▶ GIVEN INFORMATION:
******
-- ==== Sys2Proof/Syntax.lean ====
section
/-! DEFINITION. The commands the PN4 takes: one constructor of `Instr` per row of spec/opcode_table.json, and the types
of their operands. -/
namespace Sys2Proof

/-- A packet on a Rink or a link: the header of Table 12.1 and the payload, with what the chip knows of it beside the
header: the requester it was found to carry (R89) and the port it came in on (31: it arose on this chip). -/
structure Packet where
  dst : Nat
  src : Nat
  slice : Nat
  tc : Nat
  op : Nat
  len : Nat
  offset : Nat
  tag : Nat
  ordered : Bool
  poison : Bool
  mark : Bool
  detour : Bool
  words : Nat
  data : List Byte
  req : Nat
  port : Nat
  deriving DecidableEq, Repr

/-- The engines of a tile (07 R204). -/
inductive Engine where
  | dma | mxu | vxu
  deriving DecidableEq, Repr

/-- The tasks of a boot whose end the boot waits for (Diagrams 4.1 and 4.2). -/
inductive BootTask where
  /-- The regulator reported OPP3, or did not within 50 ms (code 0x82). -/
  | coreUp (ok : Bool)
  /-- MCU INIT or RETRAIN of all stacks: per stack (lanes repaired, spares left), and whether every pseudo-channel came
  into service (code 0x83 otherwise). -/
  | hbm (repair : List (Nat × Nat)) (ok : Bool)
  /-- HBM is zeroed. -/
  | zero
  /-- Link training and identity exchange. -/
  | links
  /-- The Metronome is locked. -/
  | met
  /-- The tile test: the tiles that failed. -/
  | bist (failed : List Nat)
  /-- The management firmware stopped on an internal check (code 0x8F). -/
  | internal
  deriving DecidableEq, Repr

/-- A codeword as its receiver finds it (13 R370-R373): whether it could be corrected, the indices of the symbols it
corrected, its header, and the ten flit slots of 64 bytes it carries. -/
structure Codeword where
  ok : Bool
  sym : List Nat
  num : Bool
  kind : Nat
  arg : Nat
  aux : Nat
  slots : List (List Byte)
  deriving DecidableEq, Repr

/-- The header of a fabric message (16 Table 16.3) with its sender. -/
structure FabHdr where
  src : Nat
  term : Nat
  seq : Nat
  key : Nat
  group : Bool
  deriving DecidableEq, Repr

/-- What an EVENT reports (16 Table 16.2, R462, R465, R469, R475, R479). -/
inductive FabEvent where
  | portDown (p : Nat)
  | portUp (p : Nat)
  | laneDrop (p lanes : Nat)
  /-- The sender completed a step of the running request, or could not, with the result of Table 16.7. -/
  | stepDone (step : Nat)
  | stepFail (result : Nat)
  /-- The group BEAT of the section leader `lost` is missing. -/
  | slLost (lost : Nat)
  /-- The section leader cannot connect its group within the group. -/
  | unable
  | restRequest (bound transit : Bool)
  | restEnd
  /-- A mailbox request: code, tag, the four arguments and the request block they name. -/
  | mailbox (code tag : Nat) (args : List Nat) (block : List Byte)
  deriving DecidableEq, Repr

/-- What an ORDER asks a chip to do (16 R462, R465, R469, R478-R481). -/
inductive FabOrder where
  /-- Quiesce the partitions of a departing slice and drain them (step 2). -/
  | drain (slice : Nat)
  /-- RETRAIN in FULL mode (step 5). -/
  | retrain (p : Nat)
  /-- The section leader of the receiver's group. -/
  | leader (chip : Nat)
  /-- Write the LOCAL_TABLE entries of a slice in the receiver's group (step 6): the chips and their contexts. -/
  | localTables (slice : Nat) (members : List (Nat × Nat))
  | admitPort (p : Nat) (on : Bool)
  | transit (on : Bool)
  /-- The answer to a REST request, and the confirmation of its end. -/
  | restAnswer (ok : Bool) (reason : Nat)
  | restEndOk
  /-- The answer to a mailbox request. -/
  | answer (tag result detail : Nat)
  /-- Become conductor under the next term (R480). -/
  | succeed
  deriving DecidableEq, Repr

/-- A request the conductor holds (16 R465-R467): who asked, with the code, tag, arguments and request block; and the sets
of chips whose slice a merge dissolves (R461; code 0). -/
structure FabReq where
  chip : Nat
  code : Nat
  tag : Nat
  args : List Nat
  block : List Byte
  dissolve : List (Nat × List Nat)
  deriving DecidableEq, Repr

/-- The request that runs (16 R469): its step of Table 1.3 and the part of that step, the chips whose report is awaited
(one entry per report), the contexts allocated as slice, chip and context, and the Z ports whose partner changes. -/
structure FabRun where
  req : FabReq
  step : Nat
  phase : Nat
  waits : List Nat
  got : List (Nat × Nat × Nat)
  zports : List (Nat × Nat × Option (Nat × Nat))
  deriving DecidableEq, Repr

/-- An entry of the allocation record (16 R461): a slice, its chips, the contexts that hold it, the tick of its carving, and
whether a conductor recorded it, not merely the JOINs of its chips. -/
structure FabAlloc where
  slice : Nat
  chips : List Nat
  ctxs : List (Nat × Nat)
  tick : Nat
  own : Bool
  deriving DecidableEq, Repr

/-- What a MIRROR carries (16 R461, R463): the queue, the running request, the allocation record, and the circuits where
they are not the standard set, as switch and its two ports. -/
structure FabMirror where
  queue : List FabReq
  run : Option FabRun
  record : List FabAlloc
  circuits : Option (List (Nat × Nat × Nat))
  deriving DecidableEq, Repr

/-- The body of a fabric message, whose fields the spec names without a layout. -/
inductive FabBody where
  | candidate
  | beat (deputy : Option Nat) (leaders : List (Nat × Nat))
  | groupBeat
  /-- SCALE, and each slice context held: the context, its slice and the chips of its reach mask. -/
  | join (scale : Bool) (slices : List (Nat × Nat × List Nat))
  | event (e : FabEvent)
  | order (o : FabOrder)
  | orderAck (seq : Nat)
  | resetReq
  | mirror (m : FabMirror)
  deriving DecidableEq, Repr

/-- A PCIe configuration request (22 R636, R637, R655): the read of a register, the SR-IOV number of VFs, and the MSI-X control
of a function (enable, function mask). -/
inductive CfgReq where
  | read (reg : Nat)
  | numVfs (n : Nat)
  | msix (en mask : Bool)
  deriving DecidableEq, Repr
******
▶ DIRECTIONS FOR THIS TASK: Take the stretch of lines above from the one containing "into service (code 0x83 otherwise). -/" through the one containing "the symbols it" and repeat it exactly, adding no other line.

▶ RESULT:
  into service (code 0x83 otherwise). -/
  | hbm (repair : List (Nat × Nat)) (ok : Bool)
  /-- HBM is zeroed. -/
  | zero
  /-- Link training and identity exchange. -/
  | links
  /-- The Metronome is locked. -/
  | met
  /-- The tile test: the tiles that failed. -/
  | bist (failed : List Nat)
  /-- The management firmware stopped on an internal check (code 0x8F). -/
  | internal
  deriving DecidableEq, Repr

/-- A codeword as its receiver finds it (13 R370-R373): whether it could be corrected, the indices of the symbols it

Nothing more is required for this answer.